Oxidized Low-density Lipoprotein and the Incidence of Age-related Macular Degeneration.

PubMed ID: 30572074

Author(s): Klein R, Lee KE, Tsai MY, Cruickshanks KJ, Gangnon RE, Klein BEK. Oxidized low-density lipoprotein and the incidence of age-related macular degeneration. Ophthalmology. 2019 May;126(5):752-758. doi: 10.1016/j.ophtha.2018.12.026. Epub 2018 Dec 17. PMID 30572074

Journal: Ophthalmology, Volume 126, Issue 5, May 2019

PURPOSE To examine the relationship between serum oxidized low-density lipoprotein (ox-LDL) cholesterol and the incidence of age-related macular degeneration (AMD) over a 25-year period in a sample of persons from the population-based Beaver Dam Eye Study (BDES).

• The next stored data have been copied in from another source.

/-- PIXEL_SAMPLE (R64): the sample is written as a 32-bit value at its place in the plane the readout goes to, the raw
plane, the scratch plane or the dark plane, every other byte of frame memory reads as before, and the sample is counted;
a sample outside a readout is discarded. What is read back is said of memory in its canonical form, which every step
keeps (`StepKeepsMemoryCanonical`). That a value lies at four times its place in its plane, and the planes in order, is
log 13; that a sample beyond the sensor area is counted and not written is the model's reading (log 35). -/
def Obligations.PixelSampleWritesItsValue : Prop :=
  ∀ (v : BitVec 16) (s : State),
    (∀ p, SampleGoesTo s p →
      ∃ t : State, exec (.pixelSample v) s = .next t ∧
        t = { s with mem := t.mem, seq := { s.seq with samples := s.seq.samples + 1 } } ∧
        (s.seq.samples < s.seq.columns * s.seq.rows → s.seq.samples < 100663296 →
          (Canonical s → readValue t.mem p s.seq.samples = v.zeroExtend 32) ∧
          ∀ a : Nat, (a < planeBase p + 4 * s.seq.samples ∨ planeBase p + 4 * s.seq.samples + 4 ≤ a) →
            Memory.read t.mem a = Memory.read s.mem a) ∧
        (s.seq.columns * s.seq.rows ≤ s.seq.samples → t.mem = s.mem)) ∧
    (s.seq.state ≠ .readout → s.seq.state ≠ .darkReadout → exec (.pixelSample v) s = .next s)

/-- SET_SENSOR (R86): its two tests in order, and otherwise the geometry takes the new counts and every READY dark entry
becomes FREE, its plane released. -/
def Obligations.SetSensorTakesGeometry : Prop :=
  ∀ (tag columns rows : Nat) (s : State), CanTake tag s →
    ((columns = 0 ∨ 12000 < columns ∨ rows = 0 ∨ 12000 < rows ∨ 100000000 < columns * rows) →
      exec (.setSensor tag columns rows) s = .next (answerCode tag .badOperand (holdTag tag s))) ∧
    (1 ≤ columns → columns ≤ 12000 → 1 ≤ rows → rows ≤ 12000 → columns * rows ≤ 100000000 →
      ((s.seq.state ≠ .idle ∨ (∃ r ∈ residents s, r.life = .opened ∨ r.life = .held) ∨
          (∃ j ∈ s.dev.queue, j.running = true)) →
        exec (.setSensor tag columns rows) s = .next (answerCode tag .busy (holdTag tag s))) ∧
      (s.seq.state = .idle → (∀ r ∈ residents s, r.life ≠ .opened ∧ r.life ≠ .held) →
        (∀ j ∈ s.dev.queue, j.running = false) →
        ∃ t : State, exec (.setSensor tag columns rows) s = .next t ∧
          Answered t tag .ok (.geometry columns rows) ∧ t.seq.columns = columns ∧ t.seq.rows = rows ∧
          ((∀ r ∈ residents s, r.darkLink ≠ .awaiting) →
            ∀ e x band taken p, e < 8 → s.dark.entries[e]? = some x → x.state = .ready band taken p →
              (∃ y, t.dark.entries[e]? = some y ∧ y.state = .free) ∧
              (p < s.pool.owners.length → s.dev.queue = [] → s.pool.darkClaim = false →
                t.pool.owners[p]? = some .free))))
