-- ==== Sys2Proof/Laws/Blocks.lean ====
section
/-! SUPPORT. The fields each operation of the engine, the Dark Unit and the Card Store leaves as they were, and what
`service` leaves. -/

namespace Sys2Proof.Machine

@[simp] theorem placeJob_keeps (n : Nat) (k : JobKind) (priority : Nat) (tag : Option Nat) (s : State) :
    (placeJob n k priority tag s).pending = s.pending ∧ (placeJob n k priority tag s).held = s.held ∧
    (placeJob n k priority tag s).part = s.part ∧ (placeJob n k priority tag s).causes = s.causes ∧
    (placeJob n k priority tag s).timeBase = s.timeBase ∧
    (placeJob n k priority tag s).wallOffset = s.wallOffset ∧ (placeJob n k priority tag s).link = s.link ∧
    (placeJob n k priority tag s).notices = s.notices ∧ (placeJob n k priority tag s).sync = s.sync ∧
    (placeJob n k priority tag s).seq = s.seq ∧ (placeJob n k priority tag s).pool = s.pool ∧
    (placeJob n k priority tag s).pau = s.pau ∧ (placeJob n k priority tag s).mem = s.mem ∧
    (placeJob n k priority tag s).table = s.table ∧ (placeJob n k priority tag s).rolls = s.rolls ∧
    (placeJob n k priority tag s).recipes = s.recipes ∧ (placeJob n k priority tag s).dark = s.dark ∧
    (placeJob n k priority tag s).cache = s.cache ∧ (placeJob n k priority tag s).card = s.card ∧
    (placeJob n k priority tag s).free = s.free := by
  unfold placeJob
  try dsimp only
  repeat' split
  all_goals simp

@[simp] theorem claimPlane_keeps (plane : Option Nat) (o : Owner) (s : State) :
    (claimPlane plane o s).pending = s.pending ∧ (claimPlane plane o s).held = s.held ∧
    (claimPlane plane o s).part = s.part ∧ (claimPlane plane o s).causes = s.causes ∧
    (claimPlane plane o s).timeBase = s.timeBase ∧ (claimPlane plane o s).wallOffset = s.wallOffset ∧
    (claimPlane plane o s).link = s.link ∧ (claimPlane plane o s).notices = s.notices ∧
    (claimPlane plane o s).sync = s.sync ∧ (claimPlane plane o s).seq = s.seq ∧
    (claimPlane plane o s).pau = s.pau ∧ (claimPlane plane o s).mem = s.mem ∧
    (claimPlane plane o s).table = s.table ∧ (claimPlane plane o s).rolls = s.rolls ∧
    (claimPlane plane o s).recipes = s.recipes ∧ (claimPlane plane o s).dark = s.dark ∧
    (claimPlane plane o s).dev = s.dev ∧ (claimPlane plane o s).cache = s.cache ∧
    (claimPlane plane o s).card = s.card ∧ (claimPlane plane o s).free = s.free := by
  unfold claimPlane
  try dsimp only
  repeat' split
  all_goals simp

@[simp] theorem joinReads_keeps (r : CardRead) (s : State) :
    (joinReads r s).pending = s.pending ∧ (joinReads r s).held = s.held ∧ (joinReads r s).part = s.part ∧
    (joinReads r s).causes = s.causes ∧ (joinReads r s).timeBase = s.timeBase ∧
    (joinReads r s).wallOffset = s.wallOffset ∧ (joinReads r s).link = s.link ∧
    (joinReads r s).notices = s.notices ∧ (joinReads r s).sync = s.sync ∧ (joinReads r s).seq = s.seq ∧
    (joinReads r s).pool = s.pool ∧ (joinReads r s).pau = s.pau ∧ (joinReads r s).mem = s.mem ∧
    (joinReads r s).table = s.table ∧ (joinReads r s).rolls = s.rolls ∧
    (joinReads r s).recipes = s.recipes ∧ (joinReads r s).dark = s.dark ∧ (joinReads r s).dev = s.dev ∧
    (joinReads r s).cache = s.cache ∧ (joinReads r s).free = s.free := by
  unfold joinReads
  simp

@[simp] theorem dispatchJob_keeps (j : Job) (r : Record) (s : State) :
    (dispatchJob j r s).pending = s.pending ∧ (dispatchJob j r s).held = s.held ∧
    (dispatchJob j r s).part = s.part ∧ (dispatchJob j r s).causes = s.causes ∧
    (dispatchJob j r s).timeBase = s.timeBase ∧ (dispatchJob j r s).wallOffset = s.wallOffset ∧
    (dispatchJob j r s).link = s.link ∧ (dispatchJob j r s).notices = s.notices ∧
    (dispatchJob j r s).sync = s.sync ∧ (dispatchJob j r s).seq = s.seq ∧ (dispatchJob j r s).pau = s.pau ∧
    (dispatchJob j r s).mem = s.mem ∧ (dispatchJob j r s).table = s.table ∧
    (dispatchJob j r s).rolls = s.rolls ∧ (dispatchJob j r s).recipes = s.recipes ∧
    (dispatchJob j r s).dark = s.dark ∧ (dispatchJob j r s).free = s.free := by
  unfold dispatchJob
  try dsimp only
  repeat' split
  all_goals simp

@[simp] theorem setEngineClaim_keeps (b : Bool) (s : State) :
    (setEngineClaim b s).pending = s.pending ∧ (setEngineClaim b s).held = s.held ∧
    (setEngineClaim b s).part = s.part ∧ (setEngineClaim b s).causes = s.causes ∧
    (setEngineClaim b s).timeBase = s.timeBase ∧ (setEngineClaim b s).wallOffset = s.wallOffset ∧
    (setEngineClaim b s).link = s.link ∧ (setEngineClaim b s).notices = s.notices ∧
    (setEngineClaim b s).sync = s.sync ∧ (setEngineClaim b s).seq = s.seq ∧
    (setEngineClaim b s).pau = s.pau ∧ (setEngineClaim b s).mem = s.mem ∧
    (setEngineClaim b s).table = s.table ∧ (setEngineClaim b s).rolls = s.rolls ∧
    (setEngineClaim b s).recipes = s.recipes ∧ (setEngineClaim b s).dark = s.dark ∧
    (setEngineClaim b s).dev = s.dev ∧ (setEngineClaim b s).cache = s.cache ∧
    (setEngineClaim b s).card = s.card ∧ (setEngineClaim b s).free = s.free := by
  unfold setEngineClaim
  simp

@[simp] theorem refreshEngineClaim_keeps (s : State) :
    (refreshEngineClaim s).pending = s.pending ∧ (refreshEngineClaim s).held = s.held ∧
    (refreshEngineClaim s).part = s.part ∧ (refreshEngineClaim s).causes = s.causes ∧
    (refreshEngineClaim s).timeBase = s.timeBase ∧ (refreshEngineClaim s).wallOffset = s.wallOffset ∧
    (refreshEngineClaim s).link = s.link ∧ (refreshEngineClaim s).notices = s.notices ∧
    (refreshEngineClaim s).sync = s.sync ∧ (refreshEngineClaim s).seq = s.seq ∧
    (refreshEngineClaim s).pau = s.pau ∧ (refreshEngineClaim s).mem = s.mem ∧
    (refreshEngineClaim s).table = s.table ∧ (refreshEngineClaim s).rolls = s.rolls ∧
    (refreshEngineClaim s).recipes = s.recipes ∧ (refreshEngineClaim s).dark = s.dark ∧
    (refreshEngineClaim s).dev = s.dev ∧ (refreshEngineClaim s).cache = s.cache ∧
    (refreshEngineClaim s).card = s.card ∧ (refreshEngineClaim s).free = s.free := by
  unfold refreshEngineClaim
  try dsimp only
  repeat' split
  all_goals simp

DESIGN Observational prospective cohort study.

PARTICIPANTS A total of 4972 people from the BDES (aged 43-84 years and living in Beaver Dam, Wisconsin in 1988) seen during at least 1 of 6 examination phases at approximately 5-year intervals between 1988 and 2016.

METHODS A 50% random sample of participants (N = 2468) was selected for ox-LDL measurements. Stored frozen specimens from every examination phase were processed using an enzyme-linked immunosorbent assay from a single batch. All available intervals were included for a person, resulting in 6586 person-visits.

MAIN OUTCOME MEASURES Age-related macular degeneration was assessed using the Wisconsin Age-related Maculopathy Grading System, and severity was defined using a 5-step severity scale. The severity of the worse eye at each examination was used for analyses. A multi-state Markov (MSM) model was fit to simultaneously assess the ox-LDL relationship to all AMD transitions, including incidence of any AMD, incidence of late AMD, and worsening and improvement of AMD over the 25 years of the study.

RESULTS The mean (standard deviation) level of ox-LDL was 75.3 (23.1) U/L at the baseline examination. When adjusting for age, sex, ARMS2 and CFH risk alleles, and examination phase, the ox-LDL at the beginning of a period was not statistically significantly associated with the incidence of any AMD (hazard ratio per 10 U/L ox-LDL was 1.03, 95% confidence interval 0.98,1.09). Furthermore, ox-LDL was not associated with worsening anywhere along the AMD severity scale, nor with incidence of late AMD. The lack of relationships of ox-LDL to the incidence of any AMD or worsening of AMD remained after adjustment for history of statin use, smoking status, body mass index, and history of cardiovascular disease (data not shown).

CONCLUSIONS Our findings do not provide evidence for statistically significant relationships between ox-LDL and AMD disease development or worsening of AMD.